Your answer should be the exact lines of the data below from the one containing "structure KeyReport where" through the one containing "first row. -/"; please include nothing else.

Stored data:

-*-*-

-- ==== Sys2Proof/Tests/Slice0.lean ====
section
/-! SUPPORT. The model's own tests. Expected values are those printed in 95_test_vectors.md (the section is named at
each test) or worked out by hand from the rule named; the last part gives one concrete witness for the hypotheses of
each statement. -/

namespace Sys2Proof.Tests

open Sys2Proof Sys2Proof.Machine

/-! ### Helpers -/

/-- The `n` bytes of a hexadecimal string as the spec prints it. -/
def hex (n v : Nat) : Bytes := (List.range n).map fun i => BitVec.ofNat 8 (v >>> (8 * (n - 1 - i)))

/-- `K1` of 95_test_vectors.md section 2. -/
def key1 : Bytes := hex 16 0x101112131415161718191a1b1c1d1e1f
/-- `K2` of 95_test_vectors.md section 2. -/
def key2 : Bytes := hex 16 0xa0a1a2a3a4a5a6a7a8a9aaabacadaeaf

/-- `H_toy` of 95_test_vectors.md section 2. -/
def toyHash (K M : Bytes) : Block :=
  (List.range ((M.length + 15) / 16)).foldl
    (fun acc i =>
      dbl acc ^^^ blockOf ((M.drop (16 * i)).take 16 ++ zeros (16 - ((M.drop (16 * i)).take 16).length)))
    (blockOf K) ^^^ BitVec.ofNat 128 (M.length % 256)

/-- The toy collaborators of 95_test_vectors.md section 2. -/
def toy : Collaborators :=
  { E := fun K X => X ^^^ blockOf K, H := toyHash, keyValid := fun K => K.length == 16 }

/-- The code and the output of a command that ended, or none. -/
def report (o : Host.Outcome State Fault Refusal) : Option (Code × Bytes) :=
  match o with
  | .next t => some (t.res, Memory.readBytes t.mem outBase t.outLen.toNat)
  | _ => none

/-- The code and one block register after a command that ended, or none. -/
def reportBlock (j : RegIdx) (o : Host.Outcome State Fault Refusal) : Option (Code × Block) :=
  match o with
  | .next t => some (t.res, readBlock t j)
  | _ => none

/-- The code and the registers of an instance. -/
structure KeyReport where
  res : Code
  k1 : Bytes
  k2 : Bytes
  status : Word
  kbufLen : BitVec 8
deriving DecidableEq

/-- The code and the registers of an instance after a command that ended, or none. -/
def reportKeys (o : Host.Outcome State Fault Refusal) : Option KeyReport :=
  match o with
  | .next t => some ⟨t.res, t.k1, t.k2, statusWord t, t.kbufLen⟩
  | _ => none

/-- The whole state after a step, or none. -/
def stateAfter (o : Host.Outcome State Fault Refusal) : Option State :=
  match o with
  | .next t => some t
  | _ => none

/-- A state with an input. -/
def loadInput (X : Bytes) (s : State) : State :=
  (s.withMem (Memory.writeBytes s.mem inBase X)).withInLen (BitVec.ofNat 16 X.length)

/-- The reset state with staged key material. -/
def staged (X : Bytes) : State :=
  (State.reset.withMem (Memory.writeBytes [] kbufBase X)).withKbufLen (BitVec.ofNat 8 X.length)

/-- A core keyed with `K1`, `K2`. -/
def keyed (a z : Bytes) : State := State.reset.withInstance a z true (BitVec.ofNat 8 a.length)

/-- The 18-byte plaintext of 95_test_vectors.md sections 3.5 and 3.6. -/
def plain18 : Bytes := hex 18 0x00112233445566778899aabbccddeeff0102

/-- The item list of 95_test_vectors.md section 3.6, first row. -/
def list3 : List Item := [.present (hex 2 0xaabb), .absent, .present (hex 1 0xcc)]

-*-*-

ANSWER SPACE:
structure KeyReport where
  res : Code
  k1 : Bytes
  k2 : Bytes
  status : Word
  kbufLen : BitVec 8
deriving DecidableEq

/-- The code and the registers of an instance after a command that ended, or none. -/
def reportKeys (o : Host.Outcome State Fault Refusal) : Option KeyReport :=
  match o with
  | .next t => some ⟨t.res, t.k1, t.k2, statusWord t, t.kbufLen⟩
  | _ => none

/-- The whole state after a step, or none. -/
def stateAfter (o : Host.Outcome State Fault Refusal) : Option State :=
  match o with
  | .next t => some t
  | _ => none

/-- A state with an input. -/
def loadInput (X : Bytes) (s : State) : State :=
  (s.withMem (Memory.writeBytes s.mem inBase X)).withInLen (BitVec.ofNat 16 X.length)

/-- The reset state with staged key material. -/
def staged (X : Bytes) : State :=
  (State.reset.withMem (Memory.writeBytes [] kbufBase X)).withKbufLen (BitVec.ofNat 8 X.length)

/-- A core keyed with `K1`, `K2`. -/
def keyed (a z : Bytes) : State := State.reset.withInstance a z true (BitVec.ofNat 8 a.length)

/-- The 18-byte plaintext of 95_test_vectors.md sections 3.5 and 3.6. -/
def plain18 : Bytes := hex 18 0x00112233445566778899aabbccddeeff0102

/-- The item list of 95_test_vectors.md section 3.6, first row. -/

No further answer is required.